Состояние различных категорий римско-италийского населения, экономику, государственное устройство Карфагена, борьбу пунийцев с наемниками исследовал соотечественник Моммзена К. В. Нич (1819–1880) в «Истории Римской республики»{30}. Он привел интересные сведения о наемниках-кельтах в римской армии в годы первой Пунической войны{31}. Исследуя вопрос о пополнении войска во второй войне, он, ссылаясь на Полибия, писал, что после битвы при Каннах легионы формировались без учета возрастного ценза, а плебеи шестого разряда привлекались в матросы{32}. Объективности исследований Моммзена и Нича не помешало даже то, что они признавали развитие капитализма в античном мире и оправдывали захватнический характер войн Рима.

Военные силы, неистощимые запасы римлян отражены на основе богатого материала источников итальянским ученым XIX века Дж. Босси в монографии «Война Ганнибала в Италии от Канн до Метавра»{33}. Он обратил внимание на то, что Ганнибал даже после победы при Каннах не имел достаточных сил для ведения дальнейшей войны. Римское войско во второй Пунической войне представлено и в исследовании итальянца П. Канталуни{34}. Вопреки данным источников он выдвинул свою точку зрения на количественный состав сил и потерь в битве при Каннах. По его убеждению, численность армии Рима не превышала 44 тыс. человек, в то время как Полибий и Ливий доводят ее до 87 тыс. Выводы его неубедительны и бездоказательны. Мы на стороне тех авторов, которые придерживаются сведений Полибия — Ливия, опирающихся па общепризнанный источник Силена.

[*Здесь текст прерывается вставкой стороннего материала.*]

-- ==== Sys2Proof/Tests/Slice0.lean ====
section
/-! SUPPORT. Tests of single steps, with expected values from 95_test_vectors.md, and a witness for the hypotheses of every
statement. -/

namespace Sys2Proof.Tests

open Sys2Proof Sys2Proof.Machine

/-! ## Small inputs -/

/-- The parameters of the conventions of 95_test_vectors.md. -/
def config : Config :=
  Config.withGains 0x3FC0000000000000 0x3FB0000000000000 0x3FE0000000000000 0x4000000000000000

/-- The block after its reset, with those parameters. -/
def start : State := State.resetWith config

/-- The state an outcome goes on from. -/
def next (o : Host.Outcome State Fault Refusal) : Option State :=
  match o with
  | .next s => some s
  | .fault _ => none
  | .refused _ => none

/-- The response bytes of a command executed at s. -/
def answer (i : Instr) (s : State) : Option (List Byte) := (next (exec i s)).map State.resp

/-- The frame FA of 95_test_vectors.md section 2. -/
def frameA : List Byte :=
  [0x00, 0x0D, 0x80, 0x40, 0x00, 0x01, 0x04, 0xD2, 0x33, 0x00, 0x01, 0x00, 0x7B, 0x00, 0x03, 0x0D, 0x0A]

/-- FA with byte 16 changed, which fails the marker test. -/
def frameBad : List Byte := frameA.set 16 0x0B

/-- The packed record of FA. -/
def recordA : List Byte := [0x5C, 0x01, 0x01, 0x04, 0xD2, 0x33, 0x00, 0x7B, 0x03, 0xFD, 0x00, 0x01]

/-- A synchronized DEC unit with the given buffer and counter, polled last at 1.0. -/
def synced (buf : List Byte) (fc : Nat) : DecState :=
  { DecState.reset with buf := buf, sync := true, lr := some one, fc := fc, ec := true }

/-- The block with the given DEC state. -/
def withDec (d : DecState) : State := { start with dec := d }

/-- The block after the first update of 95_test_vectors.md V3.10.1, which left PV 25.0 and PE 5.0. -/
def updated : State := { start with pid := { PidState.reset with pv := some 0x4039000000000000, pe := 0x4014000000000000 } }

/-! ## Well-formedness -/

/-- An instruction no encoding exists for: its payload is one byte over CHUNK_MAX. -/
theorem test_wellFormed_refuses_long_chunk : (Instr.decPoll one (List.replicate 65536 0)).wf = false := by
  rw [Instr.wf, List.length_replicate]
  decide

theorem test_wellFormed_takes_longest_chunk : (Instr.decPoll one (List.replicate 65535 0)).wf = true := by
  rw [Instr.wf, List.length_replicate]
  decide

/-! ## Decoding: the words of 30_encoding.md R100 to R104, written out -/

/-- Command 1 of program P1. -/
theorem test_decode_decPoll :
    decode [0x02, 0x40, 0x24, 0x00, 0x00, 0x00, 0x00, 0x00, 0x00, 0x00, 0x01, 0x00] =
      .command (.decPoll 0x4024000000000000 [0x00]) [] := by decide

/-- Command 2 of program P2. -/
theorem test_decode_pidUpdate :
    decode [0x12, 0x40, 0x3E, 0x00, 0x00, 0x00, 0x00, 0x00, 0x00, 0x40, 0x39, 0x00, 0x00, 0x00, 0x00, 0x00, 0x00] =
      .command (.pidUpdate 0x403E000000000000 0x4039000000000000) [] := by decide

theorem test_decode_readReg : decode [0xF0, 0x35, 0x01] = .command (.readReg 0x35) [0x01] := by decide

Особого внимания заслуживает работа американского историка Т. Франка (1876–4939) — «Римская цензовая статистика с 225 по 28 гг. до н. э.»{35}, включившая в себя богатый фактический материал о количественном соотношении армии и населения. На основании его цифровых данных можно делать выводы о социально-экономическом и политическом состоянии Римского государства в эпоху его войн с Карфагеном.

Ряд серьезных исследований о проведении цензов во времена Республики, социальной структуре цензов и статусе цензоров имеется в англо-американской историографии античности{36}. Представители ее рассматривают не только людские ресурсы Италии, но и численный состав военных сил, условия армейской службы, трудности в комплектовании легионов. Известно, что социально-экономическое и политическое положение римлян эпохи Республики зависело от наличия движимого и недвижимого имущества. Имущественный ценз был определяющим при голосовании и при комплектовании легионов. Эти вопросы затронуты, в частности, в многочисленных исследованиях ученых разных стран.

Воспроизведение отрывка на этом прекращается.